Miers withdraws Supreme Court nomination

WASHINGTON (CNN) -- President Bush on Thursday accepted the withdrawal of Supreme Court nominee Harriet Miers, according to a statement from the White House.

In her letter to the president, Miers said she was "concerned that the confirmation process presents a burden for the White House and its staff and it is not in the best interest of the country."



This is a good thing that happened at the right time, this is so much better than her going through the hearing and then either not getting voted out of committee or having Repubs. vote against her.


NOW, PRES. BUSH, PUT UP JANICE ROGERS BROWN!!!




UPDATE: Her Withdraw letter:

POSTED: 10:01 am EDT October 27, 2005

The letter sent to President George W. Bush from Harriet Miers withdrawing her nomination to the Supreme Court, as released by the White House Thursday:

Oct. 27, 2005

Dear Mr. President:

I write to withdraw as a nominee to serve as an Associate Justice on the Supreme Court of the United States. I have been greatly honored and humbled by the confidence that you have shown in me, and have appreciated immensely your support and the support of many others. However, I am concerned that the confirmation process presents a burden for the White House and our staff that is not in the best interest of the country.

As you know, members of the Senate have indicted their intention to seek documents about my service in the White House in order to judge whether to support me. I have been informed repeatedly that in lieu of records, I would be expected to testify about my service in the White House to demonstrate my experience and judicial philosophy. While I believe that my lengthy career provides sufficient evidence for consideration of my nomination, I am convinced the efforts to obtain Executive Branch materials and information will continue.
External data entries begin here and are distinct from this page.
-- ==== Sys2Proof/Machine/PairOps.lean ====
section
/-!
DEFINITION. The redundant pair (chapter 15): roles, the Overlock lines, the partner, takeovers and planned swaps.
-/
namespace Sys2Proof.Machine

/-! ## Roles, the token and the partner (R480 to R486) -/

/-- PAIR.STATUS.ROLE: 0 NONE, 1 JOINING, 2 LEAD, 3 SHADOW, 4 SOLO (Table 15-21). -/
def State.role (s : State) : Nat := s.fld .PAIR_STATUS_ROLE
def State.setRole (s : State) (v : Nat) : State := s.setFld .PAIR_STATUS_ROLE 0 0 v

/-- PAIR.STATUS.PEER: 0 none, 1 OK, 2 LOST, 3 UNKNOWN, 4 FAIL_SILENT. -/
def State.peer (s : State) : Nat := s.fld .PAIR_STATUS_PEER
def State.setPeer (s : State) (v : Nat) : State := s.setFld .PAIR_STATUS_PEER 0 0 v

/-- The side strap: Right (Table 15-6). -/
def State.right (s : State) : Bool := s.on .PAIR_STATUS_SIDE

/-- The Overlock pins have power (R544). -/
def State.overlockOn (s : State) : Bool := s.bankOn 4

/-- The pair logic is at work: a role, and a device in none of Off, Fail-Silent, Stay-Down (Table 15-6, R477). -/
def State.pairAlive (s : State) : Bool := s.role != 0 && s.alive

/-- The level of OVL_TOKEN as the device reads it: an unpowered VIO_CTL reads it as released (R544). -/
def State.tokenSense (s : State) (low : Bool) : State := s.setFld .PAIR_STATUS_TOKEN_IN 0 0 (b2n (low && s.overlockOn))

/-- The device drives OVL_TOKEN low. -/
def State.tokenDrive (s : State) : State :=
  { s.setFld .PAIR_STATUS_TOKEN_DRV 0 0 1 with pair := { (s.setFld .PAIR_STATUS_TOKEN_DRV 0 0 1).pair with refreshL := s.lNow } }

/-- The device releases OVL_TOKEN. -/
def State.tokenFree (s : State) : State :=
  { s.setFld .PAIR_STATUS_TOKEN_DRV 0 0 0 with pair := { (s.setFld .PAIR_STATUS_TOKEN_DRV 0 0 0).pair with claiming := false, preDriven := false } }

/-- The worst severity of the records whose handling has not ended (Table 15-8, R495). -/
def State.worstOpen (s : State) : Nat := if s.thim.fatal.isSome then 3 else (s.thim.handling ++ s.thim.waiting).foldl max 0

/-- Some mirrored state is stale (R176, R320, R495). -/
def State.mirrorStale (s : State) : Bool := !s.pair.stale.isEmpty || s.mdpLead.any fun p => s.on .MDP_PC_STATUS_STALE p

/-- Every latent-fault test has passed since the last swap (R495). -/
def State.testsPassed (s : State) : Bool := (List.range 11).all fun t => decide (s.pair.lastSwapL < s.thim.testPass.get 0 t)

/-- The domain of T_swap, and its time. -/
def State.swapDom (s : State) : Nat := s.fld .PAIR_CFG_SWAP_DOM
def State.swapNow (s : State) : Nat := s.voted s.swapDom

/-- Swap readiness of a Shadow (R495). -/
def State.swapReady (s : State) : Bool := s.dev == .shadow && !s.mirrorStale && decide (s.worstOpen < 2) && s.testsPassed && s.inSync s.swapDom

/-- The contents of a HEARTBEAT record (Table 15-8). -/
def State.heartbeat (s : State) : List Nat :=
  [s.role, s.dev.code, s.worstOpen, b2n s.swapReady, s.devId, s.lUs, s.fld .PAIR_SWAP_STATUS_DRILLS]

/-- A HEARTBEAT record on each lane, and the beat's two edges in 500 ns (R480, R488); in Boot and later, in every role but NONE. -/
def State.beatSend (s : State) : State :=
  if !s.pairAlive then s
  else
    let s := s.emit (.pair 1 s.heartbeat)
    if s.overlockOn then (s.emit (.beat !s.pair.beatLevel)).emit (.beat s.pair.beatLevel) else s

/-- TOKEN_REFRESH (R481). -/
def State.tokenRefresh (s : State) : State := if s.on .PAIR_STATUS_TOKEN_DRV && s.alive then { s with pair := { s.pair with refreshL := s.lNow } } else s

/-- TOKEN_DRIVER_TIMEOUT (R481). -/
def State.tokenTimeout (s : State) : State := if s.on .PAIR_STATUS_TOKEN_DRV && decide (s.pair.refreshL + 2000 * nsT ≤ s.lNow) then s.tokenFree else s

/-- The driven token reads high for 200 ns (R481, R492, Table 15-7): a claiming Shadow and the Right side in JOINING release it. -/
def State.tokenFault (s : State) : State :=
  if !s.on .PAIR_STATUS_TOKEN_DRV then s
  else
    let s := ((s.tokenSense false).event .PAIR_EVENT_TOKEN_FAULT).fault 2 19 noUnit
    if s.pair.claiming || (s.role == 1 && s.right) then s.tokenFree else s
As I sated in my acceptance remarks in the Oval Office, the strength and independence of our three branches of government are critical to the continued success of this great Nation. Repeatedly in the course of the process of confirmation for nominees for other positions, I have steadfastly maintained that the independence of the Executive Branch be preserved and its confidential documents and information not be released to further a confirmation process. I feel compelled to adhere to this position, especially related to my own nomination. Protection of the prerogatives of the Executive Branch and continued pursuit of my confirmation are in tension. I have decided that seeking my confirmation should yield.

I share your commitment to appointing judges with a conservative judicial philosophy, and I look forward to continuing to support your efforts to provide the American people judges who will interpret the law, not make it. I am most grateful for the opportunity to have served your Administration and this country.